Task details: Once the line containing "namespace Sys2Proof.Machine" has been written out, stop; until then, restate each line of the entries below word for word from the first.

- - - - -

-- ==== Sys2Proof/Machine/Tiers.lean ====
section
/-! DEFINITION. The tier manager's events: moves, the hoist-die engines and first-touch copies
(R171-R178, R209, R353). -/

namespace Sys2Proof.Machine

/-- True while a first-touch copy of die `d` is under way. -/
def State.copies (s : State) (d : Nat) : Bool := (s.die d).touched.any (·.copying)

/-! ## MOVE_START -/

/-- MOVE_START (R171-R173, R180, R182): the queued move of die `die` that goes first starts on a free move
slot; hoist moves that the windows of running programs now need, and evictions that the free floors need, are
requested first. First-touch copies go before every class of moves: none starts while one waits (R354). -/
def execMoveStart (die : Nat) (s : State) : Host.Outcome State Fault Refusal :=
  let s1 := s.issueHoists.holdFloors die
  .next (if (s.die die).hoist.stopped = true ∨ s.copies die = true ∨ 64 ≤ s.movesActive die then s
    else (s1.startNext die (s1.moveOrder die)).settle)

/-! ## SPACE_TILE_LANDED -/

/-- A T3 tile that cannot be read (R178, R205 code 0x08): the hoist engine of the die stops with its
record, every move of the die is abandoned, and the tile is marked poisoned. -/
def State.tileUnreadable (s : State) (d j t : Nat) : State :=
  let a := tileAddr d j t
  let s1 := ((s.die d).slots.filter fun x => x.2.st == 2).foldl (fun u x => u.abandonMove d x.1) s
  let s2 := s1.modExtent d j fun e => { e with
    poison := if e.poison.contains t then e.poison else e.poison ++ [t] }
  let s3 := s2.modDie d fun x => { x with hoist :=
    if x.hoist.errValid then { x.hoist with armed := 0, stopped := true, overrun := true
                                            stops := x.hoist.stops + 1 }
    else { x.hoist with armed := 0, stopped := true, errValid := true, stops := x.hoist.stops + 1
                        err0 := 0x08, err1 := BitVec.ofNat 64 (a + 2 ^ 48 * 2) } }
  s3.journal (s3.stamped 2 { kind := 0x0A, detail := 0x08, address := addrField a })

/-- The first IU of the space tile at `a` in T3, numbered by its address. -/
def tileIu (a : Nat) : Nat := a / 16384

/-- The stacks that the tile at `a` may be programmed on, in order: tile number i of its extent goes to stack i mod 32, or
to the next one in service (R168). None while no stripe can be kept. -/
def State.tileStacks (s : State) (a : Nat) : List Nat :=
  if s.stacksUp.length < 2 then []
  else ((List.range 32).map fun i => (addrTile a + i) % 32).filter s.stacksUp.contains

/-- The four IUs of the tile at `a`. -/
def State.tileData (s : State) (a : Nat) : List Mem :=
  (List.range 4).map fun i => s.ts.mem.slice (a + 16384 * i) 16384 0

/-- The four IUs of the space tile at `a` programmed as one pSLC unit on the first of its stacks that has room (R168, R265,
R267), and read back; the WRITE record of the pages that pass. No answer
while the write cache has no room; an empty one when the read-back fails and strikes the block. -/
def State.programTile (s : State) (a : Nat) : Option (State × List (Nat × Nat)) :=
  match s.programUnit (s.tileStacks a) (s.tileData a) with
  | none => none
  | some (s1, ps) =>
    let x := (ps.foldl (fun t p => t.countRead p.1) s1).drawReadBack
    if x.2 then
      some (x.1.modFlash fun f => { f with hostIu := f.hostIu + 4 },
        (List.range 4).zip (ps.map (·.1)) |>.map fun e => (tileIu a + e.1, e.2))
    else some (x.1.strike (pageBlock ((ps.headD (0, 0)).1)), [])

/-- Space tile `t` of slot `j` landed in its destination (R171): counted by direction, and the move committed with the last
tile. -/
def State.landed (s : State) (d j t : Nat) : State :=
  let e := s.extent d j
  let a := tileAddr d j t
  let s1 := (s.eccFresh (tierMemory e.destTier) 0 a 65536).modExtent d j fun x => { x with
    landed := insSorted t x.landed, started := true
    waiting := x.waiting.map fun w => (w.1, w.2.1.filter (fun y => y != t), w.2.2) }
  let s2 := s1.modDie d fun x =>
    if e.destTier < e.copyTier then { x with promoted := x.promoted + 1 }
    else { x with demoted := x.demoted + 1 }
  if ((s2.extent d j).toLand).isEmpty then
    let s3 := s2.modExtent d j fun x => x.committed (s2.dieNow d)
    if e.destTier < e.copyTier then s3
    else s3.eccFresh (tierMemory e.copyTier) 0 (extentBase d j) (e.length * 65536)
  else s2

/-- Space tile `t` of slot `j` on its way into its destination: a tile for T3 follows the path of a host write and lands
once its WRITE record is durable (R265). It does not land while no program unit is free or its read-back has failed. -/
def State.landTile (s : State) (d j t : Nat) : State :=
  if (s.extent d j).destTier ≠ 3 then s.landed d j t
  else
    match s.programTile (tileAddr d j t) with
    | none => s
    | some (s1, []) => s1
    | some (s1, ius) => (s1.commitGroup [.write 0 (4 * tileIu (tileAddr d j t)) 16 ius]).landed d j t

/-- The pages of a T3 tile read (R280). -/
def State.countTile (s : State) (a : Nat) : State :=
  ((List.range 4).filterMap fun i =>
    match tget 0 s.flash.map (tileIu a + i) with
    | 0 => none
    | p + 1 => some p).foldl State.countRead s

/-- SPACE_TILE_LANDED (R171, R174-R178): the next space tile of the move of slot `slot` of die `die` lands.
The move reads its source as a consumer: a poisoned or uncorrectable codeword resets (R178, R376), a T3
tile that is not readable stops the hoist engine. No space tile lands while a first-touch copy waits (R354). -/
def execSpaceTileLanded (die slot : Nat) (readable : Bool) (s : State) :
    Host.Outcome State Fault Refusal :=
  let e := s.extent die slot
  .next (if e.st ≠ 2 ∨ (s.die die).hoist.stopped = true ∨ s.copies die = true then s
  else
    let region := if e.copyTier = 1 ∨ e.destTier = 1 then some (4 * die + e.slice) else none
    match region.filter fun g => (s.region g).st != .active with
    | some g => s.wake g
    | none =>
      match e.nextTile with
      | none => s
      | some t =>
        let a := tileAddr die slot t
        if e.copyTier = 3 then
          (if readable then (s.countTile a).landTile die slot t else (s.countTile a).tileUnreadable die slot t).settle
        else if e.copyTier = 2 ∧ ((s.die die).poison.any fun w =>
            decide (a ≤ 256 * w) && decide (256 * w < a + 65536)) = true then
          (s.dramConsumed die a).settle
        else
          match s.eccRead (tierMemory e.copyTier) 0 a 65536 with
          | (s1, none) => (s1.landTile die slot t).settle
          | (s1, some w) =>
            if e.copyTier = 1 then (s1.sramError (4 * die + e.slice) 0x02 0 w 0xFF).settle
            else (s1.dramConsumed die w).settle)

/-! ## HOIST_ENGINE_RE_ARM -/

/-- HOIST_ENGINE_RE_ARM (R209): the tier manager of die `die` has read the record of its hoist-die engine
and re-arms every channel; its moves go on under R176. -/
def execHoistEngineReArm (die : Nat) (s : State) : Host.Outcome State Fault Refusal :=
  .next (if (s.die die).hoist.stopped then
      s.modDie die fun x => { x with hoist := { x.hoist with
        stopped := false, errValid := false, overrun := false, armed := 0xFFFF } }
    else s)

/-! ## FIRST_TOUCH_COPY_DONE -/

/-- A tile's contents put into the shadow space, its protection cleared (R353). -/
def State.shadowTile (s : State) (d j t : Nat) : State :=
  let a := tileAddr d j t
  let s1 := (s.touchEnds d j t).modDie d fun x => { x with shadowMem := x.shadowMem.copyIn a s.ts.mem a 65536 }
  (s1.modExtent d j fun e => { e with writeProtect := e.writeProtect.filter fun w => w != t }).modCkpt
    fun c => { c with
      shadow := c.shadow ++ [(d, j, t)], shadowPeak := Nat.max c.shadowPeak (c.shadow.length + 1) }

/-- FIRST_TOUCH_COPY_DONE (R353): the copy of space tile `tile` of slot `slot` into the shadow space of die
`die` completes, its protection is cleared, and the write that waited proceeds. -/
def execFirstTouchCopyDone (die slot tile : Nat) (s : State) : Host.Outcome State Fault Refusal :=
  let a := tileAddr die slot tile
  let e := s.extent die slot
  .next (if ((s.die die).touched.any fun w => w.slot == slot && w.tile == tile && w.copying) = false ∨
      e.writeProtect.contains tile = false ∨ (s.die die).hoist.stopped = true then s
  else
    let t := e.servedFrom tile
    if t = 2 ∧ ((s.die die).poison.any fun w =>
        decide (a ≤ 256 * w) && decide (256 * w < a + 65536)) = true then (s.dramConsumed die a).settle
    else
      match s.eccRead (tierMemory t) 0 a 65536 with
      | (s1, none) => (s1.shadowTile die slot tile).settle
      | (s1, some w) =>
        if t = 1 then (s1.sramError (4 * die + e.slice) 0x02 0 w 0xFF).settle
        else (s1.dramConsumed die w).settle)

end Sys2Proof.Machine
end

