/-- Without a configuration in effect, during a cold reset or without power, these commands change nothing.
Training without a far end goes to DETECT; with one, the port takes the lanes that both ends offer and goes to
EXCHANGE, or to DETECT with fewer than two; a lane that fails for the third time in a row is retired and the
port goes to RETRAIN, or with fewer than two lanes left to RETIRED. With nothing waiting on the fabric:
EXCHANGE with the far end expected here, whose epoch is not lower, makes the port ACTIVE with its sequences at
0 and all credits; another far end makes it MISWIRED. RETRAIN of a port whose far end has been identified
returns to ACTIVE on the lanes that both ends offer, or falls to DETECT. On an ACTIVE port with nothing else
to send, a flit with a bad codeword or CRC or out of sequence is not taken, and an idle codeword with nak
leaves; an idle codeword received frees the replay buffer up to its acknowledgement and brings its credits; a
good flit in sequence for this module arrives and is acknowledged by an idle codeword, and one for another
module without a route is held. A replay sends the whole buffer again, and the eighth in a row retrains the
port. A port that is not ACTIVE and whose link the record holds as up is proposed down, and an ACTIVE one
whose link it holds as down is proposed up, as an event with the present epoch. An event not held yet is held,
with the present epoch for a base below it, and leaves on every ACTIVE port that can send at once. When the
wait ends, a held event of a link with this base changes the record and the next epoch begins. A STATE flit
with a higher epoch brings its record: to be entered later in EXCHANGE, at once on an ACTIVE port; one with an
epoch not higher changes nothing. (Rests on parts of R322, R324, R325, R326, R327, R329, R332, R334, R335.) -/
def Obligations.PortsAndEpochs : Prop :=
  (∀ i p q e m w f (b : Bool) x r l a s, (i = .portTrain p b m q ∨ i = .exchange p q m e ∨ i = .retrain p r ∨
      i = .flitReceive p w b f ∨ i = .replayTimeout p ∨ i = .alternatePortSwitch p ∨ i = .portDownPropose p ∨
      i = .event m q e x ∨ i = .epochEnter ∨ i = .state p e l a) → s.linkLogic = false → exec i s = .next s) ∧
  (∀ p failed far s, Pre.trainable p s → ∃ t, exec (.portTrain p false failed far) s = .next t ∧
    PortIs p { s.port p with st := 1, exchanged := false } s t) ∧
  (∀ p far m s, Pre.trainable p s → m = agreedMask (laneMask (lanesOf (15 - (s.port p).retiredLanes))) far →
    ∃ t, exec (.portTrain p true 0 far) s = .next t ∧ OnePort p s t ∧ (t.port p).activeLanes = m ∧
      (t.port p).st = (if m = 0 then 1 else 4) ∧ (t.port p).retiredLanes = (s.port p).retiredLanes) ∧
  (agreedMask 0xF 0xF = 0xF ∧ agreedMask 0xF 0xE = 0x6 ∧ agreedMask 0x7 0xD = 0x5 ∧ agreedMask 0x3 0x6 = 0) ∧
  (∀ p l far m s, Pre.trainable p s → l < 4 → (s.port p).retiredLanes < 16 → bitOf (s.port p).retiredLanes l = false →
    tget 0 (s.port p).eqFails l = 2 → m = (s.port p).retiredLanes + 2 ^ l →
    ∃ t, exec (.portTrain p true (2 ^ l) far) s = .next t ∧ (t.port p).retiredLanes = m ∧
      (t.port p).st = (if (lanesOf (15 - m)).length < 2 then 9 else 6) ∧
      t.mgmt.repairTotal = s.mgmt.repairTotal + (if (lanesOf (15 - m)).length < 2 then 2 else 1) ∧
      (∀ q, q ≠ p → t.port q = s.port q) ∧ t.ts = s.ts) ∧
  (∀ p i q e s, (s.port p).st = 4 → s.fabric.faces p i q e = true → s.fabric.epoch ≤ e → Pre.quiet p s →
    ∃ t, exec (.exchange p i q e) s = .next t ∧ PortIs p { s.port p with
      st := 5, farIdent := i, farPort := q, farEpoch := e, nextSeq := 0, expectSeq := 0, replayRun := 0,
      exchanged := true, credits := [64, 64, 64, 64], freed := [0, 0, 0, 0], switched := false } s t) ∧
  (∀ p i q e s, (s.port p).st = 4 → s.fabric.faces p i q e = false → s.linkLogic = true → (s.port p).received = [] →
    ∃ t, exec (.exchange p i q e) s = .next t ∧
      PortIs p { s.port p with st := 7, farIdent := i, farPort := q, farEpoch := e } s t) ∧
  (∀ p failed far m s, ((s.port p).st = 5 ∨ (s.port p).st = 6) → Pre.quiet p s →
    m = agreedMask (laneMask ((lanesOf (15 - (s.port p).retiredLanes)).filter fun l => !bitOf failed l)) far →
    ∃ t, exec (.retrain p (some (failed, far))) s = .next t ∧ PortIs p (t.port p) s t ∧
      (t.port p).retrains = (s.port p).retrains + 1 ∧ (t.port p).replayRun = 0 ∧
      (t.port p).st = (if m ≠ 0 ∧ (s.port p).exchanged then 5 else 1) ∧
      (t.port p).activeLanes = (if m ≠ 0 ∧ (s.port p).exchanged then m else 0)) ∧
  (∀ p s, ((s.port p).st = 5 ∨ (s.port p).st = 6) → s.linkLogic = true →
    ∃ t, exec (.retrain p none) s = .next t ∧ PortIs p { s.port p with
      retrains := (s.port p).retrains + 1, replayRun := 0, st := 1, activeLanes := 0, exchanged := false } s t) ∧
  (∀ p w f s, (s.port p).st = 5 → s.linkLogic = true → (s.port p).txQueue = [] →
    ∃ t, exec (.flitReceive p w false f) s = .next t ∧
      PortReports p { s.port p with uncorr := (s.port p).uncorr + 1, sendNak := true } s t) ∧
  (∀ p w f s, (s.port p).st = 5 → bitOf w.toNat 18 = false → bitOf w.toNat 19 = true → s.linkLogic = true →
    (s.port p).txQueue = [] → (s.port p).owes = false → flitOk f = true →
    ∃ t, exec (.flitReceive p w true f) s = .next t ∧
      PortIs p (((s.port p).acknowledge (bitsOf w.toNat 17 9)).credited f) s t) ∧
  (∀ p w f s, (s.port p).st = 5 → bitOf w.toNat 18 = false → bitOf w.toNat 19 = false → Pre.quiet p s →
    ∃ t, exec (.flitReceive p w true f) s = .next t ∧ OnePort p s t ∧
      ((bitsOf w.toNat 8 0 ≠ (s.port p).expectSeq ∨ flitOk f = false) →
        PortReports p { s.port p with sendNak := true } s t ∧ t.fabric.arrived = s.fabric.arrived) ∧
      (bitsOf w.toNat 8 0 = (s.port p).expectSeq → flitOk f = true → 1 ≤ (flitOf f).kind → (flitOf f).kind ≤ 5 →
        (t.port p).expectSeq = ((s.port p).expectSeq + 1) % 512 ∧ (t.port p).flitsRx = (s.port p).flitsRx + 1 ∧
        (t.port p).credits = ((s.port p).credited f).credits ∧
        (∃ c, t.fabric.sent = c :: s.fabric.sent ∧ c.port = p ∧ c.idle = true ∧ c.nak = false ∧
          c.ack = (s.port p).expectSeq) ∧
        (((flitOf f).kind = 3 ∨ (flitOf f).kind = 4 ∨ s.fabric.mine (flitOf f).dst = true) →
          t.fabric.arrived = s.fabric.arrived ++ [flitOf f] ∧ (t.port p).received = []) ∧
        ((flitOf f).kind ≠ 3 → (flitOf f).kind ≠ 4 → s.fabric.mine (flitOf f).dst = false →
          s.exitPort (flitOf f).dst = none →
          t.fabric.arrived = s.fabric.arrived ∧ (t.port p).received = [flitOf f]))) ∧
  (∀ p s, (s.port p).st = 5 → (s.port p).replayBuf ≠ [] → s.linkLogic = true →
    ∃ t, exec (.replayTimeout p) s = .next t ∧ OnePort p s t ∧
      (t.port p).replays = (s.port p).replays + 1 ∧ (t.port p).replayBuf = (s.port p).replayBuf ∧
      (t.port p).st = (if 7 ≤ (s.port p).replayRun then 6 else 5) ∧
      t.fabric.sent = ((s.port p).replayBuf.map fun w =>
        (s.port p).codeword p w.seq false w.credits w.flit).reverse ++ s.fabric.sent) ∧
  (∀ p s, (s.port p).st ≠ 5 → s.linkLogic = true → Pre.calm s →
    ∃ t, exec (.alternatePortSwitch p) s = .next t ∧ PortIs p { s.port p with switched := true } s t) ∧
  (∀ p k e s, (k = 1 ∧ (s.port p).st ≠ 5 ∧ s.linkLogic = true ∧ s.fabric.linkUp s.fabric.selfIdent p = true ∨
      k = 2 ∧ (s.port p).st = 5 ∧ s.fabric.linkUp s.fabric.selfIdent p = false) →
    e = { base := s.fabric.epoch, originator := s.fabric.ident, kind := k, subject := p + 16 * s.fabric.selfIdent } →
    e ∉ s.fabric.heldEvents →
    ∃ t, exec (if k = 1 then .portDownPropose p else .portUpPropose p) s = .next t ∧ FabricOnly s t ∧
      t.fabric.heldEvents = s.fabric.heldEvents ++ [e] ∧ t.fabric.waiting = true ∧
      t.fabric.epoch = s.fabric.epoch ∧ t.fabric.down = s.fabric.down) ∧
  (∀ b o k x e s, s.linkLogic = true →
    e = ({ base := Nat.max b s.fabric.epoch, originator := o, kind := k, subject := x } : FabEvent) →
    e ∉ s.fabric.heldEvents →
    ∃ t, exec (.event b o k x) s = .next t ∧ FabricOnly s t ∧ t.fabric.epoch = s.fabric.epoch ∧
      t.fabric.heldEvents = s.fabric.heldEvents ++ [e] ∧
      t.fabric.waiting = (s.fabric.waiting || decide (b ≤ s.fabric.epoch)) ∧
      ∀ p, p < 8 → (s.port p).st = 5 → (s.port p).txQueue = [] → (s.port p).replayBuf.length < 256 →
        0 < (s.port p).credits.getD 0 0 →
        ∃ c ∈ t.fabric.sent, c.port = p ∧ c.idle = false ∧ c.flit.kind = 3 ∧ c.flit.payload = e.payload) ∧
  (∀ e s, s.fabric.waiting = true → s.linkLogic = true → s.fabric.heldEvents = [e] → e.base = s.fabric.epoch →
    (e.kind = 1 ∨ e.kind = 2) → Pre.calm s → s.ckpt.autoTakeover = false →
    ∃ t, exec .epochEnter s = .next t ∧ FabricOnly s t ∧
      t.fabric.epoch = (s.fabric.epoch + 1) % 2 ^ 32 ∧ t.fabric.heldEvents = [] ∧ t.fabric.waiting = false ∧
      (∀ p, t.port p = s.port p) ∧ t.fabric.assumed = s.fabric.assumed ∧
      ∀ l, l ∈ t.fabric.down ↔
        (if l = s.fabric.linkKey (e.subject / 16) (e.subject % 16) then e.kind = 1 else l ∈ s.fabric.down)) ∧
  (∀ s, s.fabric.waiting = false → exec .epochEnter s = .next s) ∧
  (∀ p e down as s, (s.port p).st = 4 → s.fabric.epoch < e → s.linkLogic = true →
    ∃ t, exec (.state p e down as) s = .next t ∧ FabricOnly s t ∧
      t.fabric.pendingEpoch = some (e, (down.map fun x => s.fabric.linkKey x.1 x.2).eraseDups, as) ∧
      t.fabric.epoch = s.fabric.epoch ∧ t.fabric.down = s.fabric.down) ∧
  (∀ p e down s, (s.port p).st = 5 → s.fabric.epoch < e → s.linkLogic = true → Pre.calm s →
    s.ckpt.autoTakeover = false →
    ∃ t, exec (.state p e down s.fabric.assumed) s = .next t ∧ FabricOnly s t ∧ t.fabric.epoch = e ∧
      t.fabric.down = (down.map fun x => s.fabric.linkKey x.1 x.2).eraseDups ∧
      t.fabric.assumed = s.fabric.assumed ∧ t.fabric.pendingEpoch = none) ∧
  (∀ p e down as s, e ≤ s.fabric.epoch → exec (.state p e down as) s = .next s)

/-- The message of a DATA command, all of whose flits have arrived. -/
abbrev Pre.arrived (src seq addr : Nat) (p : Buf) (k : MsgKind) (s : State) : Prop :=
  s.linkLogic = true ∧ s.whole src { dst := s.fabric.ident, seq := seq, addr := addr, payload := p, kind := k } = true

- - - - -

Solution for this exercise:
-- ==== Sys2Proof/Machine/Tiers.lean ====
section
/-! DEFINITION. The tier manager's events: moves, the hoist-die engines and first-touch copies
(R171-R178, R209, R353). -/

namespace Sys2Proof.Machine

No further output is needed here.